LEDs for efficient horticulture lighting
There is a wide variety of LEDs of many different wavelengths that can be combined, as necessary, to assemble an individual horticulture board.
High power LEDs give maximum brightness. The Oslon product range by Osram comprises high-power LEDs with varying illumination angles (80°, 120° and 150°) and a wide selection of color spectra. Osram has developed, particularly for use in the horticulture lighting sector, the Oslon-SSL-Color LEDs in wavelengths of 450 nm (deep blue), 660 nm (hyper red) and 730 nm (far red) along with the Oslon Square in wavelengths 450 nm (deep blue) and 660 nm (hyper red). The SSL range also provides color spectra such as blue, true green and red for special light combinations. The Oslon Square, with its beam angle of 120° achieves an efficiency of up to 3,779 mmol/J, while the Oslon SSL product range even achieves 3,91 mmol/J.
Rutronik also offers a wide portfolio of mid-power LEDs. They are not as bright as the high-power version, but for that, are less expensive. That means they are of interest for consumer applications. The efficiency values are sufficient to promote photosynthesis corresponding to the needs. The Duris-S5 series by Osram and the 2835 and 3030 packages by Everlight are suitable mid-power components. The Duris S5 series is also suitable for domestic use horticultural applications. The compact Duris S5 purple LED provides a space-saving combination of the photosynthesising 450 and 650 nm wavelengths.
In addition to the LEDs providing visible light, there are also components from Stanley, emitting ultra-violet wavelengths in UV-B (280-315 nm) and UV-A (315-400 nm). They kill germs and thus extend storage time. In addition, they can improve the taste and color of the fruit.
Increased efficiency with the correct power solutions
Once the optimal LEDs have been selected for the application in question, the next thing is to tune the LED drivers. Because there are large numbers of LEDs on the horticulture boards, efficient energy supply is required. The Osram OT FIT 380/230-400/1A4, with its wide voltage range of 200 to 400 V and large breadth of current intensity from 400 to 1400 mA allows flexible layout of the board design, and good variety in the number of LEDs. It also has an NFC adjustable current intensity and optimised surge and burst capability at 4 kV.

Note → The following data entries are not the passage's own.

theorem writesOf_i : (writesOf i s).i = true ↔ (∃ nnn, i = .ldI nnn) ∨ (∃ x, i = .addI x) ∨ (∃ x, i = .ldFont x) ∨
    (s.params.loadStoreIncrement ≠ .none ∧ ((∃ x, i = .store x) ∨ ∃ x, i = .load x)) := by
  cases i <;> simp [writesOf]

/-- A part that a frame keeps unless it is allowed was allowed if it changed. -/
theorem allowed_of_changed {α : Type} {b : Bool} {old new : α} (kept : b = false → new = old) (changed : new ≠ old) : b = true :=
  Bool.of_not_eq_false (mt kept changed)

theorem mem_writers (h : exec i s = .next t) (changed : t.mem ≠ s.mem) : (∃ x, i = .bcd x) ∨ ∃ x, i = .store x := by
  by_contra neither
  obtain ⟨notBcd, notStore⟩ := not_or.1 neither
  exact changed (mem_of_exec (not_exists.1 notBcd) (not_exists.1 notStore) h)

end

/-! ### The obligation of this part -/

/-- Settles O15: what the frame of an execution does not allow did not change, and what it allows is what the tables list. -/
theorem eachPartHasOnlyItsListedWriters : Obligations.EachPartHasOnlyItsListedWriters := by
  intro i s t h
  have frame := frame_of_exec h
  exact ⟨fun r changed => writesOf_regs.1 (allowed_of_changed (frame.regs r) changed),
    fun changed => writesOf_stack.1 (allowed_of_changed frame.stack changed),
    fun changed => writesOf_dt.1 (allowed_of_changed frame.dt changed),
    fun changed => writesOf_st.1 (allowed_of_changed frame.st changed),
    fun changed => writesOf_fb.1 (allowed_of_changed frame.fb changed),
    mem_writers h,
    fun changed => writesOf_draws.1 (allowed_of_changed frame.draws changed),
    fun changed => writesOf_i.1 (allowed_of_changed frame.i changed),
    frame.keys, frame.params⟩

end Sys2Proof.Machine

/-! ## CONSTRUCT's state and the invariant of the machine (70_reset_and_hazards.md R164; 10_state.md R27; 40_control_flow.md R93, R98) -/

namespace Sys2Proof.Machine

/-! ### Addresses as numbers -/

theorem zext16_toNat (a : Addr12) : (zext16 a).toNat = a.toNat := by
  rw [BitVec.toNat_setWidth, Nat.mod_eq_of_lt (by omega)]

/-- An address and a byte add without wrapping (40_control_flow.md R98). -/
theorem zext16_add_toNat (a : Addr12) (b : Byte) : (zext16 a + b.setWidth 16).toNat = a.toNat + b.toNat := by
  rw [BitVec.toNat_add, zext16_toNat, BitVec.toNat_setWidth, Nat.mod_eq_of_lt (show b.toNat < 2 ^ 16 by omega), Nat.mod_eq_of_lt (by omega)]

/-! ### The bounds of PC and of the stack -/

section
variable {i : Instr} {s t : State}

theorem pc_add_le (fetched : s.pc.toNat + 2 ≤ 4096) {k : Word} (small : k.toNat ≤ 4) : (s.pc + k).toNat ≤ 0x10FE := by
  rw [BitVec.toNat_add]
  omega

theorem pcAfter_le (inv : s.Inv) (fetched : s.pc.toNat + 2 ≤ 4096) (i : Instr) : (pcAfter i s).toNat ≤ 0x10FE := by
  have zext_le (a : Addr12) : (zext16 a).toNat ≤ 0x10FE := by
    rw [zext16_toNat]
    omega
  cases i with
  | sys => exact inv.pcBound
  | jp nnn | call nnn => exact zext_le nnn
  | jpOff nnn =>
    rw [pcAfter_jpOff, zext16_add_toNat]
    omega
  | ret =>
    rcases stack_cases s.stack with empty | ⟨l, a, top⟩
    · simpa [pcAfter, empty] using inv.pcBound
    · have return_le : a.toNat ≤ 0x1000 := inv.returns a (by simp [top])
      rw [pcAfter_ret top]
      omega
  | seImm | sneImm | seReg | sneReg | skp | sknp | ldKey =>
    simp only [pcAfter]
    split <;> exact pc_add_le fetched (by decide)
  | _ => exact pc_add_le fetched (k := 2) (by decide)

/-- An execution keeps the stack, pops its most recent address or pushes PC + 2 where there is room. -/
theorem stack_of_exec (h : exec i s = .next t) :
    t.stack = s.stack ∨ (∃ a, s.stack = t.stack ++ [a]) ∨ (s.stack.length < 16 ∧ t.stack = s.stack ++ [s.pc + 2]) := by
  by_cases kept : t.stack = s.stack
  · exact .inl kept
  · rcases writesOf_stack.1 (allowed_of_changed (frame_of_exec h).stack kept) with rfl | ⟨nnn, rfl⟩
    · obtain ⟨l, a, top, rfl⟩ := exec_ret_next h
      exact .inr (.inl ⟨a, top⟩)
    · obtain ⟨room, rfl⟩ := exec_call_next h
      exact .inr (.inr ⟨room, rfl⟩)

theorem stack_bounds_of_exec (inv : s.Inv) (fetched : s.pc.toNat + 2 ≤ 4096) (h : exec i s = .next t) :
    t.stack.length ≤ 16 ∧ ∀ a ∈ t.stack, a.toNat ≤ 0x1000 := by
  rcases stack_of_exec h with kept | ⟨a, popped⟩ | ⟨room, pushed⟩
  · rw [kept]
    exact ⟨inv.depth, inv.returns⟩
  · have depth := inv.depth
    have returns := inv.returns
    rw [popped] at depth returns
    rw [List.length_append] at depth
    exact ⟨by omega, fun b member => returns b (List.mem_append_left _ member)⟩
  · have return_le : (s.pc + 2).toNat ≤ 0x1000 := by
      rw [BitVec.toNat_add]
      change (s.pc.toNat + 2) % 65536 ≤ 0x1000
      omega
    rw [pushed]
    refine ⟨by simpa using room, fun b member => ?_⟩
    rcases List.mem_append.1 member with before | new
    · exact inv.returns b before
    · rwa [List.mem_singleton.1 new]
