-- ==== Sys2Proof/Machine/State.lean ====
section
/-! DEFINITION. The state of the machine: all the spec gives the block (10_state.md rules R15 to R24) and, beside it, the
model's own fields for what is outside the block: the number format, the host's actions still to come, and the responses
given. INVENTORY.md lists every one under '## State'. -/

namespace Sys2Proof.Machine

/-- `PHASE`, the session phase (R17). Its three codes are in Machine/Flags.lean; code 3 never occurs. -/
inductive Phase where
  | empty
  | ready
  | failed
deriving DecidableEq, Repr

/-- The names of the 18 coefficient registers (R15). They have no numbers and no aliases. -/
inductive CalReg where
  | T1 | T2 | T3
  | P1 | P2 | P3 | P4 | P5 | P6 | P7 | P8 | P9
  | H1 | H2 | H3 | H4 | H5 | H6
deriving DecidableEq, Repr

/-- The 18 coefficient registers, each at its width (R15). Which are signed is in `Coefs.int` (Machine/Operands.lean). -/
structure Coefs where
  T1 : BitVec 16
  T2 : BitVec 16
  T3 : BitVec 16
  P1 : BitVec 16
  P2 : BitVec 16
  P3 : BitVec 16
  P4 : BitVec 16
  P5 : BitVec 16
  P6 : BitVec 16
  P7 : BitVec 16
  P8 : BitVec 16
  P9 : BitVec 16
  H1 : BitVec 8
  H2 : BitVec 16
  H3 : BitVec 8
  H4 : BitVec 12
  H5 : BitVec 12
  H6 : BitVec 8
deriving DecidableEq, Repr

/-- The faults a response can report (R76). Their codes are in Machine/Flags.lean. -/
inductive FaultCode where
  | malformedCalibrationData
  | noCalibration
  | storeLocked
  | sessionFailed
  | reservedCommand
deriving DecidableEq, Repr

/-- The payload of an `OK` response, one form per command (R37). -/
inductive Payload where
  /-- CALDEC: the 18 coefficients. -/
  | coefficients (c : Coefs)
  /-- UNPACK: the raw sample. -/
  | sample (rawP rawT : BitVec 20) (rawH : BitVec 16)
  /-- TEMP: degrees Celsius, and the intermediate `fine`. -/
  | temperature (celsius : Number) (fine : BitVec 32)
  /-- PRESS: Pascals. -/
  | pressure (pascals : Number)
  /-- HUM: relative humidity in percent. -/
  | humidity (percent : Number)
deriving DecidableEq, Repr

/-- A response `(status, info, payload)` (R37). The payload is absent exactly on a fault. -/
structure Response where
  status : BitVec 8
  info : BitVec 8
  payload : Option Payload
deriving DecidableEq, Repr

/-- What the host can do to the block (R7, R106). A command comes in the abstract form of R37 (`command`, or
`reservedCode` for a command whose code is reserved, which has no operands of its own) or as the bytes of a frame (R44). -/
inductive HostAction where
  | command (i : Instr)
  | reservedCode (code : Byte)
  | frame (bytes : List Byte)
  | reset
deriving DecidableEq, Repr

/-- The state of the machine. -/
structure State where
  /-- `PHASE` (R17). -/
  phase : Phase
  /-- `ERR` (R18): the code of the fault that failed the session, 0 when `PHASE` is not `FAILED`. -/
  err : BitVec 8
  /-- The coefficient registers T1 .. H6 (R15). `none` says that they hold no value, the spec's own state of them while
  `PHASE` is `EMPTY` or `FAILED` (R16, R24; 93_implementation_defined.md U5). Log entry 4. -/
  cal : Option Coefs
  /-- The model's own: the parameter `FMT` (R8). No step changes it. Log entry 1. -/
  fmt : Fmt
  /-- The model's own: the actions the host has still to take, the next one first. Log entry 2. -/
  host : List HostAction
  /-- The model's own: the responses given so far, the oldest first (R107). Log entry 3. -/
  responses : List Response
deriving DecidableEq, Repr

/-- Why the machine stops with a fault. The block's own faults are responses (R76, R86), not stops. -/
inductive Fault where
  /-- Raised by TEMP, PRESS and HUM in a state with `PHASE = READY` whose coefficient registers hold no value. R17 says
  that in `READY` they hold a decoded set, and no step of the machine leaves that (`SessionInv` in Safety.lean), so no run
  from reset reaches such a state. SAFE: the machine stops where the hardware cannot be. Log entry 5. -/
  | readyWithoutCoefficients
deriving DecidableEq, Repr

/-- Why the machine gives something no meaning. -/
inductive Refusal where
  /-- Answered by `exec` for an instruction that has no meaning yet. No arm of this model does. SAFE. -/
  | notModelled (mnemonic : String)
  /-- Answered by `present` for an abstract command that no host can issue, because an operand is not of its type or a
  code given as reserved is not reserved (R25, R37). SAFE: the hardware is never given one. Log entry 11. -/
  | notACommand
deriving DecidableEq, Repr

/-- The machine right after reset (R24, R97): `PHASE = EMPTY`, `ERR = 0`, the coefficient registers hold no value. The
number format is the spec's default (R8); the host has no action pending and no response has been given. -/
def State.reset : State where
  phase := .empty
  err := 0
  cal := none
  fmt := Config.defaultFmt
  host := []
  responses := []

end Sys2Proof.Machine
end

If the LEDs are also fitted with a secondary optic, the color spectrum and the illumination angle of the light can be better controlled. Depending on the density of the LEDs the light can be focused or scattered. This achieves different light intensities to deal with the specific needs of the particular plants. Ledil, for one, has a good range of lenses with various illumination characteristics. They are compatible with many of the standard LED packages, such as the Oslon range.